> _EXERCISE OBJECTIVE_
Set out exactly, line by line, the stretch of data below that begins at the line containing "theorem State.answerRead_outside (s" and ends at the line containing "unfold State.answerRead", with both ends kept.

====

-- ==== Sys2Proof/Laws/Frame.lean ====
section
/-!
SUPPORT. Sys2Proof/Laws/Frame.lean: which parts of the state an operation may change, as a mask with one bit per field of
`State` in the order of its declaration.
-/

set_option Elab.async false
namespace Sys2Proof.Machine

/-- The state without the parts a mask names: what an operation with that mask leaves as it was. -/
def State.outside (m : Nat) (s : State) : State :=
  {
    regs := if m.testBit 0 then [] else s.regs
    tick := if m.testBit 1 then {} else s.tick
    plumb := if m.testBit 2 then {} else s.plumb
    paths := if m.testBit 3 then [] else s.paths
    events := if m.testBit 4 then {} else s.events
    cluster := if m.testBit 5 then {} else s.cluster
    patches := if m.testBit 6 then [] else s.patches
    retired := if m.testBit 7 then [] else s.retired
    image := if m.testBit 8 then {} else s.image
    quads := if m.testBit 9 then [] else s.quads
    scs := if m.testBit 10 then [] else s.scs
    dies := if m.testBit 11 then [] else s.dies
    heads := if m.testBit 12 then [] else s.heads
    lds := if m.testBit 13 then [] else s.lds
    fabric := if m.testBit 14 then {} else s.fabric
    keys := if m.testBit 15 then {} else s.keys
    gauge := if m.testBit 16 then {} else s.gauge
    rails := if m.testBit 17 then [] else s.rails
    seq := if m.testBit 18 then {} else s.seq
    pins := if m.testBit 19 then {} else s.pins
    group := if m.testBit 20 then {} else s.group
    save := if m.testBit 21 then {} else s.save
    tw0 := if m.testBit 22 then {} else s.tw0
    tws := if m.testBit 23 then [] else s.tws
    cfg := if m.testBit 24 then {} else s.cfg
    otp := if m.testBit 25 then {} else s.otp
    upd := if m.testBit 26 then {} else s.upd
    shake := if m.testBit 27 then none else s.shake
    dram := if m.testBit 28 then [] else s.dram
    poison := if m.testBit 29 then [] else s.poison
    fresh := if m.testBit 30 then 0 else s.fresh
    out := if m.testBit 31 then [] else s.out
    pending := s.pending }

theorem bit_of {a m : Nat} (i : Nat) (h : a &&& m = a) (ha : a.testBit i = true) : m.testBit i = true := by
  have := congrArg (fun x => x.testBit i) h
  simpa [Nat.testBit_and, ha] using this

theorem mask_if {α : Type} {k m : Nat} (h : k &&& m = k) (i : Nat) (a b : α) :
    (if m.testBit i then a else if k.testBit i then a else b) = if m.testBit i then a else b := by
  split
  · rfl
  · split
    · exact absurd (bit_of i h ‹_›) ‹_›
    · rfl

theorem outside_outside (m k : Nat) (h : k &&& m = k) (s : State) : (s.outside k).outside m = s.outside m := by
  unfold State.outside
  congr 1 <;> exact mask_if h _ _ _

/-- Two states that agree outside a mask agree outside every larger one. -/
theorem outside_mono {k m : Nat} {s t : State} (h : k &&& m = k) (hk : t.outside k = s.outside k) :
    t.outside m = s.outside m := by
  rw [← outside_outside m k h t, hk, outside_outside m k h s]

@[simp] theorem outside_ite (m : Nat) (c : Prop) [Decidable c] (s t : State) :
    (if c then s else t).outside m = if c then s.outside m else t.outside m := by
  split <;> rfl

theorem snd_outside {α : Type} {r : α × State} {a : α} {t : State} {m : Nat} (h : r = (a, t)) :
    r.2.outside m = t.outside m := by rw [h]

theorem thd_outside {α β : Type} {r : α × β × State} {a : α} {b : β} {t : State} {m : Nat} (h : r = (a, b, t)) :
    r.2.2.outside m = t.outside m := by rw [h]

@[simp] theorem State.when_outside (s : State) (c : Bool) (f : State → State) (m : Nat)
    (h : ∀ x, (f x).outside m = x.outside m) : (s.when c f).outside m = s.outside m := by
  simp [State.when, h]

====

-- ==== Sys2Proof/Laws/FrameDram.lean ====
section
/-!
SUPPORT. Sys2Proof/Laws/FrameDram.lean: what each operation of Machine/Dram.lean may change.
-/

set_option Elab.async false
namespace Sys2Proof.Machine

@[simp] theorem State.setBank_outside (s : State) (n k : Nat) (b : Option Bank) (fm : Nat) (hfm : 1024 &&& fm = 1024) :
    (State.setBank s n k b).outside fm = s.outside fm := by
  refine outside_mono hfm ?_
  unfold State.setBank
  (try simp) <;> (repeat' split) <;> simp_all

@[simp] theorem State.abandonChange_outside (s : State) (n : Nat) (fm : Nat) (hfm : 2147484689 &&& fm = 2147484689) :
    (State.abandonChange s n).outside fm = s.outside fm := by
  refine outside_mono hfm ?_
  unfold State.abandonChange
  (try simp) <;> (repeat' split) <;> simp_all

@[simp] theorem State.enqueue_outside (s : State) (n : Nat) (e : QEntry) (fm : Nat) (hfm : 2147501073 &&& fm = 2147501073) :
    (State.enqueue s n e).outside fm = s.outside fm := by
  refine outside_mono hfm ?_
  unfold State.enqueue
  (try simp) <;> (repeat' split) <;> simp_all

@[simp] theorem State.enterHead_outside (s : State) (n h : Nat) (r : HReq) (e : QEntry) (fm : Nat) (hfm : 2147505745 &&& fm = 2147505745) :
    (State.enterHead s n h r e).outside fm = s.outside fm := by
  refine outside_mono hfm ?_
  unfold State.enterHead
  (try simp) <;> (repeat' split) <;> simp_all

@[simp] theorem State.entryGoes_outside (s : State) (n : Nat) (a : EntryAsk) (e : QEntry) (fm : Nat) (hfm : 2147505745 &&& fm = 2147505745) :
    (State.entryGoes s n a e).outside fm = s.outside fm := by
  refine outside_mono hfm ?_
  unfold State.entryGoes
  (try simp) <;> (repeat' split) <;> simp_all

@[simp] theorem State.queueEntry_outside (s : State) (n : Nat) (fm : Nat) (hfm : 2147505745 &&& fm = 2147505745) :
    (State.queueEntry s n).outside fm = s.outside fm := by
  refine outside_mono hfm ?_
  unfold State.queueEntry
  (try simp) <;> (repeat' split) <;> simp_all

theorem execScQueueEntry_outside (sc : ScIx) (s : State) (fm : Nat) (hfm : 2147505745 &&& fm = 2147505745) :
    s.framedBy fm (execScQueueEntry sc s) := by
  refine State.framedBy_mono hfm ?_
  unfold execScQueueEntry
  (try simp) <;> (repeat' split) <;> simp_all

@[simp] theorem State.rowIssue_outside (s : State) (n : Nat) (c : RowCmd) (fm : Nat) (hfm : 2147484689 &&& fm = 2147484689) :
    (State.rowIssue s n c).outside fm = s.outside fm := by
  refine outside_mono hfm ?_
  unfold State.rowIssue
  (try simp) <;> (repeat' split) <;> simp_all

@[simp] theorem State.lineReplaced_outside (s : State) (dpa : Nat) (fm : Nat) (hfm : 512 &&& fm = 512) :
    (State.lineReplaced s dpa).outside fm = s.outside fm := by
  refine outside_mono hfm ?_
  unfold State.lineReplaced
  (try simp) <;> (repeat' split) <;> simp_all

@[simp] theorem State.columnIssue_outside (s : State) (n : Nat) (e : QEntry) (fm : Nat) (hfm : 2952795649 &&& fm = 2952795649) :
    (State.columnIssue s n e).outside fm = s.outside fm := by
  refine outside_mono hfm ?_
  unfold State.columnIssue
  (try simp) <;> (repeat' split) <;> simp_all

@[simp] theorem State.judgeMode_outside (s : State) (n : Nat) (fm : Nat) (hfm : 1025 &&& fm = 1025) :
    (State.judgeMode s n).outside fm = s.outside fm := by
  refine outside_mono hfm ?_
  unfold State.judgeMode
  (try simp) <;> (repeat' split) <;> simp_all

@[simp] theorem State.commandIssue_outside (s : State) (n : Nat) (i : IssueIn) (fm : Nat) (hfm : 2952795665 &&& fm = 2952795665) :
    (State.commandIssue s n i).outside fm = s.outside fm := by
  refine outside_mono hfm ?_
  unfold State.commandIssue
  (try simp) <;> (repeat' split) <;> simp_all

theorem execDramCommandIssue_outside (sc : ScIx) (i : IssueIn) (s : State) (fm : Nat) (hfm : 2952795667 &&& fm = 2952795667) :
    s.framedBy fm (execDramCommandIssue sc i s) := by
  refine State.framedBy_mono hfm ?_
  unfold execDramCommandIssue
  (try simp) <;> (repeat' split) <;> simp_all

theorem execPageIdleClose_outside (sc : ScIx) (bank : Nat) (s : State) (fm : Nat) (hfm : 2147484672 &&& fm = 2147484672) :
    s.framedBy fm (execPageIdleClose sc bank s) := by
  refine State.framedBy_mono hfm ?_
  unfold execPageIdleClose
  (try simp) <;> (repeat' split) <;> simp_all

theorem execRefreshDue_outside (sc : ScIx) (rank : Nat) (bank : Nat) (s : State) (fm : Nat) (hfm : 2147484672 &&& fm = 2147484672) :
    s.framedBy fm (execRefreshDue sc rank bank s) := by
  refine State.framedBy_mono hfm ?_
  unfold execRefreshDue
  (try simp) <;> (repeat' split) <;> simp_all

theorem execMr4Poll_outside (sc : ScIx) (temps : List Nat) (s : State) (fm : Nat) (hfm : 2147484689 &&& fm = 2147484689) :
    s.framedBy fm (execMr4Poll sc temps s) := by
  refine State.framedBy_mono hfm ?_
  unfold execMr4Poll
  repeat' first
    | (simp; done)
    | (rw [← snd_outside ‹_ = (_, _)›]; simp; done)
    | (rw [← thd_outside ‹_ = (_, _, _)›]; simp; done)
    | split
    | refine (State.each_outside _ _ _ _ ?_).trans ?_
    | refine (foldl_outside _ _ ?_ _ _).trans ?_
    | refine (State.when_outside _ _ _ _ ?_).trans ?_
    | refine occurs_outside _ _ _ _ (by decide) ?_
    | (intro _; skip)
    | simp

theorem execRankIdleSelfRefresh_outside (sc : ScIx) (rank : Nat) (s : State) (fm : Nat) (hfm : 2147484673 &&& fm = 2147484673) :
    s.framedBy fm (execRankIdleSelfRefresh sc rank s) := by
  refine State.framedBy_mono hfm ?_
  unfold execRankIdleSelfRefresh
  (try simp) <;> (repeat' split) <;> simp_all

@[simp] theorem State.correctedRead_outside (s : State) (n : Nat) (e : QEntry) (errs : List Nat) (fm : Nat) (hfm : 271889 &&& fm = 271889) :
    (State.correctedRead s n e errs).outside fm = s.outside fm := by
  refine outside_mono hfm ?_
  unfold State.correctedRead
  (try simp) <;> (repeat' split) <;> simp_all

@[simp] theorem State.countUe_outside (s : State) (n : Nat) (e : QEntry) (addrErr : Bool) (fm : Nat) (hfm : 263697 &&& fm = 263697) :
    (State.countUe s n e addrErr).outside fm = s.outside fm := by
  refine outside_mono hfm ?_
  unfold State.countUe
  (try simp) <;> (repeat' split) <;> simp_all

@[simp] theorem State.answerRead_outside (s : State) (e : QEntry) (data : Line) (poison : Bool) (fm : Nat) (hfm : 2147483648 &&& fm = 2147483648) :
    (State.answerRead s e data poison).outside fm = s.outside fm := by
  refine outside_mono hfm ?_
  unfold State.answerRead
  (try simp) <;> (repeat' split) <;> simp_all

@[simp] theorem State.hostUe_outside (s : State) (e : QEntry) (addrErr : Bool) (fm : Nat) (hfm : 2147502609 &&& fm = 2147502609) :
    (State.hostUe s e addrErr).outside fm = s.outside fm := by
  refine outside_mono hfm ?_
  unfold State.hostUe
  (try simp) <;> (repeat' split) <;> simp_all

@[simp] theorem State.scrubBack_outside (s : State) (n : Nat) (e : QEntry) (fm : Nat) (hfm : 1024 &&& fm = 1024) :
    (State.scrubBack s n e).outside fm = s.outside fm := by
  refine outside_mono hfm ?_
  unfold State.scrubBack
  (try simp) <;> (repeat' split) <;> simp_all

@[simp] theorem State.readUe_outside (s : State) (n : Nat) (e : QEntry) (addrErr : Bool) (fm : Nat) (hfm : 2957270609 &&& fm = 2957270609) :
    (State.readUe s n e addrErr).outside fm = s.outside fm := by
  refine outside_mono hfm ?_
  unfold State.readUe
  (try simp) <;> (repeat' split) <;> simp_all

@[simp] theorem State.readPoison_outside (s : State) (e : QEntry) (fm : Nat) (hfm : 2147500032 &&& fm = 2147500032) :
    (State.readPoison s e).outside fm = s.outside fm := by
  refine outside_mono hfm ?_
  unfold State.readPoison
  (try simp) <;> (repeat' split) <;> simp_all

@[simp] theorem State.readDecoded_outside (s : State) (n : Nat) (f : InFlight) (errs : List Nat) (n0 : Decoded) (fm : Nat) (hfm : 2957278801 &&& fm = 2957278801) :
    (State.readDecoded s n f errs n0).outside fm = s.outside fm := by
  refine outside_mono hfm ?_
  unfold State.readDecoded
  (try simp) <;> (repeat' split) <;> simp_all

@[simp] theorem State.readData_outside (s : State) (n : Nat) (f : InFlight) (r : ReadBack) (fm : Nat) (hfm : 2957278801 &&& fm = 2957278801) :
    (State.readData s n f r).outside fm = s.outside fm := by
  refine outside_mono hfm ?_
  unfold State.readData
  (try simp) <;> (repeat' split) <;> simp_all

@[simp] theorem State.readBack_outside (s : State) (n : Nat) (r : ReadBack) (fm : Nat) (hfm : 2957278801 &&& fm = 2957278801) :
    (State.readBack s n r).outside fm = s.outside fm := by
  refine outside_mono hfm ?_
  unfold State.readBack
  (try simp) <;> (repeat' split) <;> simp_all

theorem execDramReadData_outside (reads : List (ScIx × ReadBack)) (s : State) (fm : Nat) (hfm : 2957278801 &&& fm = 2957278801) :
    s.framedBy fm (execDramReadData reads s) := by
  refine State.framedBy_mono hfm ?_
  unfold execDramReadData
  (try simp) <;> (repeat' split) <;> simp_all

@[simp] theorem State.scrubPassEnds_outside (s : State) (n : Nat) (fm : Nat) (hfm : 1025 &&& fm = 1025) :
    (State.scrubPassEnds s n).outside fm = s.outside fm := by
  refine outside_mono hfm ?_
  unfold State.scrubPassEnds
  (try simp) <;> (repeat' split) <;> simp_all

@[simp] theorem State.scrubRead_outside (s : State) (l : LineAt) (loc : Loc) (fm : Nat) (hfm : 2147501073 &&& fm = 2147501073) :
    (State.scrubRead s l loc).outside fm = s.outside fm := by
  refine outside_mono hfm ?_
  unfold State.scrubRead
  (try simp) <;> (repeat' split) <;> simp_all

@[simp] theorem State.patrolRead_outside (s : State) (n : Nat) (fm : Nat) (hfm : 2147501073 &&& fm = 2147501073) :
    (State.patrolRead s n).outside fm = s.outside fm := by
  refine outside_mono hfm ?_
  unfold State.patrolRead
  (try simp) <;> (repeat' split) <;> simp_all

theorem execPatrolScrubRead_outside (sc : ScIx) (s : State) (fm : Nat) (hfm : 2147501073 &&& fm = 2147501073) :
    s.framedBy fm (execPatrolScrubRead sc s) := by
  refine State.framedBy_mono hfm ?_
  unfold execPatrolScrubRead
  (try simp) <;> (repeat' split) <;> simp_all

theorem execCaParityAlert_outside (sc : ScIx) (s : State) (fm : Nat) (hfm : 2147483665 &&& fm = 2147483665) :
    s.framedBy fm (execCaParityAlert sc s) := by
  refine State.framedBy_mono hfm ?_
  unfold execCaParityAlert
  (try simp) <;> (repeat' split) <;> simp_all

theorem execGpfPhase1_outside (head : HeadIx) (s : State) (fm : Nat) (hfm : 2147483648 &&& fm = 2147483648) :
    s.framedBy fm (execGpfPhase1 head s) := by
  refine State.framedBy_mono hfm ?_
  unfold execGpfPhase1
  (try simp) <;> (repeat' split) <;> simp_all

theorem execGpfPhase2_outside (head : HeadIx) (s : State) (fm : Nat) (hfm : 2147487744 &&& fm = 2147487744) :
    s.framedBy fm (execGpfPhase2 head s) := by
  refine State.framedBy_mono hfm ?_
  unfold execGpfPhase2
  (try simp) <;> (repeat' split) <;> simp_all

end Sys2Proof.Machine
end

====

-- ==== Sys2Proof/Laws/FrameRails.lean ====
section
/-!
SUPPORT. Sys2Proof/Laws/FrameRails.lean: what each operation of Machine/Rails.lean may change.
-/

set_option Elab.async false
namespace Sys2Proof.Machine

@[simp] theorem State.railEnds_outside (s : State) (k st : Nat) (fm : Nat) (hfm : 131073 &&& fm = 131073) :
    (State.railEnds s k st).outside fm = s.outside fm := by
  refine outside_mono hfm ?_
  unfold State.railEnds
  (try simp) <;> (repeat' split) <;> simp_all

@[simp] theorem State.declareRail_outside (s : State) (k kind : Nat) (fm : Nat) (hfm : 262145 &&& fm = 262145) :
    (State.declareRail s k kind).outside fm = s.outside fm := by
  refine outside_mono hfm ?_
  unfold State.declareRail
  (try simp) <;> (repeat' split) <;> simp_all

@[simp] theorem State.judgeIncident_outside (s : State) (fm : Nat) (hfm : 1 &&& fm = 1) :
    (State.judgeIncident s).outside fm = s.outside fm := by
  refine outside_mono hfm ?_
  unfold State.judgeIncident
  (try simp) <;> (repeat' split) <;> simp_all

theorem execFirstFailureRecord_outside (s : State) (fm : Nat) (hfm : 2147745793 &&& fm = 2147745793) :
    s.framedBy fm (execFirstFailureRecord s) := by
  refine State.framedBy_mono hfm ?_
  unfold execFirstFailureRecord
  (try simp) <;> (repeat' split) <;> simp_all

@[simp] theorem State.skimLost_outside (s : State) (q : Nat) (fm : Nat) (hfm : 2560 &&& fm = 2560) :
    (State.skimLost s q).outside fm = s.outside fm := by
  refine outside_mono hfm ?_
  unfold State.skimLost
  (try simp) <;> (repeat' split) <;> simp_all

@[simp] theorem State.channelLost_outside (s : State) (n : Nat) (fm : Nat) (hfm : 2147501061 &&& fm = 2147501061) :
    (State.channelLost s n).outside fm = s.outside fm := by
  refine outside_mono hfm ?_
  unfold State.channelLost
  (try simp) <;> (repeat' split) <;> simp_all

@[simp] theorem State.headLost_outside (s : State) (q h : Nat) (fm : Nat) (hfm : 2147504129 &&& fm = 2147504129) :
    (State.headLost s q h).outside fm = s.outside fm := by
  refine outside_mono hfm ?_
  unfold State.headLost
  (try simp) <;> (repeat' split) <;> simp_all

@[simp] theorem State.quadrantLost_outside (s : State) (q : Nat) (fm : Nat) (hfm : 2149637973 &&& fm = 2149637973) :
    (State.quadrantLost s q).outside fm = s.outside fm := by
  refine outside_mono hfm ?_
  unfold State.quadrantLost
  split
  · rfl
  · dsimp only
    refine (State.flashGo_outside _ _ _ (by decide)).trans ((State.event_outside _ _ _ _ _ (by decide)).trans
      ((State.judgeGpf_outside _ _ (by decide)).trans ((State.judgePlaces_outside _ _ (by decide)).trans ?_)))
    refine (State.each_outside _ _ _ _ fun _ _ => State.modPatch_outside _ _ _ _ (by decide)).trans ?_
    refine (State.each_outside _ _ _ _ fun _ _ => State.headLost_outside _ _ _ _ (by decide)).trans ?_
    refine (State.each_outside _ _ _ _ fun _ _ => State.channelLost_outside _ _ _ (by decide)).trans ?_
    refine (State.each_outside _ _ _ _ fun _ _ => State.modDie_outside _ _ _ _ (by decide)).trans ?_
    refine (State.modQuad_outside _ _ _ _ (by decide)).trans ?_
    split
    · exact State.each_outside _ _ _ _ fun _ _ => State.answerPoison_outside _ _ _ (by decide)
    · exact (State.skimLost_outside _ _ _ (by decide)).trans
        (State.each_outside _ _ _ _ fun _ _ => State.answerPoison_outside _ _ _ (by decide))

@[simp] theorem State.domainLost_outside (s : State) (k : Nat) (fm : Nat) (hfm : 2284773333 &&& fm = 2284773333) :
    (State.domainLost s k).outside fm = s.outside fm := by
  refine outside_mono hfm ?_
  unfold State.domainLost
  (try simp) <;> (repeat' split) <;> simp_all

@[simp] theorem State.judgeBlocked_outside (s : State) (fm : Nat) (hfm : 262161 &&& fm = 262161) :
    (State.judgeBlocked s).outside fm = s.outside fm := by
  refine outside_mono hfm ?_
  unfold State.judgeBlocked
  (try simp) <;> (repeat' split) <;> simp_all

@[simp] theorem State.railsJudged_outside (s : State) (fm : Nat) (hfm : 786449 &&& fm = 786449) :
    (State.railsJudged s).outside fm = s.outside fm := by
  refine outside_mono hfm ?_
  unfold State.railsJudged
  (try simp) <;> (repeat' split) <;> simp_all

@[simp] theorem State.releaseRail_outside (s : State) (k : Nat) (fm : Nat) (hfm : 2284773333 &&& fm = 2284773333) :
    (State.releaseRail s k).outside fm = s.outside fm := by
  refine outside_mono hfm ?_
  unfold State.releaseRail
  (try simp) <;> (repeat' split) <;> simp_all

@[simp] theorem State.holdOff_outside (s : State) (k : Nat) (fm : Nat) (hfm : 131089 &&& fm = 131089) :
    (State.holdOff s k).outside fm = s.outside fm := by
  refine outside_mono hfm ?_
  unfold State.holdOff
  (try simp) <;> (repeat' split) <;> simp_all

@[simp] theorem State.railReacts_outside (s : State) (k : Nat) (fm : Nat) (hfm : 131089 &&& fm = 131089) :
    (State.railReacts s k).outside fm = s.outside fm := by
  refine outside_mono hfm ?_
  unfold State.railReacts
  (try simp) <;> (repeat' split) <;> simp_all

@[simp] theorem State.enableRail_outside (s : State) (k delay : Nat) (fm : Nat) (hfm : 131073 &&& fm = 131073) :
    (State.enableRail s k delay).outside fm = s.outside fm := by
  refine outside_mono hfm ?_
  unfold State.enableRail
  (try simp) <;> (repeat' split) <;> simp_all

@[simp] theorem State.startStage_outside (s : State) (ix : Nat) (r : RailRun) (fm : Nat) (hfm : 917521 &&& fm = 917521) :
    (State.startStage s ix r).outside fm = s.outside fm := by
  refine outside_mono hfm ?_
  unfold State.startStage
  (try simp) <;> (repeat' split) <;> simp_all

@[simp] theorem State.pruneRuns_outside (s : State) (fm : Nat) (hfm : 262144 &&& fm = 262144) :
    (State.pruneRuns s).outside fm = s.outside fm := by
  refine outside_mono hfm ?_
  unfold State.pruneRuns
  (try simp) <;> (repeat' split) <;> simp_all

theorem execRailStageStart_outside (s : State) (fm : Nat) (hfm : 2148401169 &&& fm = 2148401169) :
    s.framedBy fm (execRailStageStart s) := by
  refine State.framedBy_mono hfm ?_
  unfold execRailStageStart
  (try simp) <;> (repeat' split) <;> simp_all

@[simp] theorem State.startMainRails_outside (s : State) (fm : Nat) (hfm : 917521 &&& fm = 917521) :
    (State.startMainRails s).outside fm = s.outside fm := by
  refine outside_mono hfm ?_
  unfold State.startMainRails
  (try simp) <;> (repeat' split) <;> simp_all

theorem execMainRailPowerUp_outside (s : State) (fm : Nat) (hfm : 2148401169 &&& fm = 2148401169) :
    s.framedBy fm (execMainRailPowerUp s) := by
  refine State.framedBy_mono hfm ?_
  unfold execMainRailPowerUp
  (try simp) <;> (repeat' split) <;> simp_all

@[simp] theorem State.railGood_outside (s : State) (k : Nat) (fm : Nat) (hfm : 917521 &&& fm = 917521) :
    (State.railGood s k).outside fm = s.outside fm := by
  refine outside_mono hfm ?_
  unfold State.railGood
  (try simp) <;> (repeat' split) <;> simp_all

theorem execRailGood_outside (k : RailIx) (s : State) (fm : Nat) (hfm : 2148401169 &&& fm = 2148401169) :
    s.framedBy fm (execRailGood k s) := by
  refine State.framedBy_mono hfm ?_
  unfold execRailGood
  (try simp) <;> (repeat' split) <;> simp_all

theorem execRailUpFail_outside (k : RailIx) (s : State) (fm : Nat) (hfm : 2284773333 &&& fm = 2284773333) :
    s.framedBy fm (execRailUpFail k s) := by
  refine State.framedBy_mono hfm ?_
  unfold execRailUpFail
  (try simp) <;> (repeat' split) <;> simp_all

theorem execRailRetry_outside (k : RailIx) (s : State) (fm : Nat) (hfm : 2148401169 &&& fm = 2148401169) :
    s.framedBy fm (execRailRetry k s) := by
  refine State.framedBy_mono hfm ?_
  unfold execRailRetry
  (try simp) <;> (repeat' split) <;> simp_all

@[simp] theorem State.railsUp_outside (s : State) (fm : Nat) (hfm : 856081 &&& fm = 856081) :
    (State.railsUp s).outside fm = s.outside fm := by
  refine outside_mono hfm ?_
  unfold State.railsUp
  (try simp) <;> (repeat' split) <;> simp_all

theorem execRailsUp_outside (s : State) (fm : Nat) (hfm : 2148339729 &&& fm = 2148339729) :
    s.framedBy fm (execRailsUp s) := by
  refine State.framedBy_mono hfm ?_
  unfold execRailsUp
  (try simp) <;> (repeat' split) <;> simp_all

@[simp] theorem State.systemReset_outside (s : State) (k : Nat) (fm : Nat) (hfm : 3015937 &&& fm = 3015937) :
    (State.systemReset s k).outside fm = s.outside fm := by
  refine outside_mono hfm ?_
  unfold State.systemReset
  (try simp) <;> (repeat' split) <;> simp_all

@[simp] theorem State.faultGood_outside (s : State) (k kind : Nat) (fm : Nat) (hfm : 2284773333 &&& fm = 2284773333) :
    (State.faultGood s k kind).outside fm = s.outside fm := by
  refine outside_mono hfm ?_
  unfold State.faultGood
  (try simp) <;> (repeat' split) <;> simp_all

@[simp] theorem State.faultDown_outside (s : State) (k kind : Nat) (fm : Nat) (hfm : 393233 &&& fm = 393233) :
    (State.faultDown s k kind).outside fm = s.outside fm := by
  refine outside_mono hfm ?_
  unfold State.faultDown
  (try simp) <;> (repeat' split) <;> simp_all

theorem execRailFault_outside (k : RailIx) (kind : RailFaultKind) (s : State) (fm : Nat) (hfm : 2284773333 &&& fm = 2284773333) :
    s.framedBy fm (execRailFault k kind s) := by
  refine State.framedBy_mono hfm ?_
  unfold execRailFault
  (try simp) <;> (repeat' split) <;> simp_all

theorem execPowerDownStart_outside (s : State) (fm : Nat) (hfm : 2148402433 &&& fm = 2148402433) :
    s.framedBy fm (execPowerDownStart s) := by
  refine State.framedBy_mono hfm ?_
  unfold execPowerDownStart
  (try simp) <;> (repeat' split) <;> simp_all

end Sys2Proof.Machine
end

====

> _ANSWER BOX_
@[simp] theorem State.answerRead_outside (s : State) (e : QEntry) (data : Line) (poison : Bool) (fm : Nat) (hfm : 2147483648 &&& fm = 2147483648) :
    (State.answerRead s e data poison).outside fm = s.outside fm := by
  refine outside_mono hfm ?_
  unfold State.answerRead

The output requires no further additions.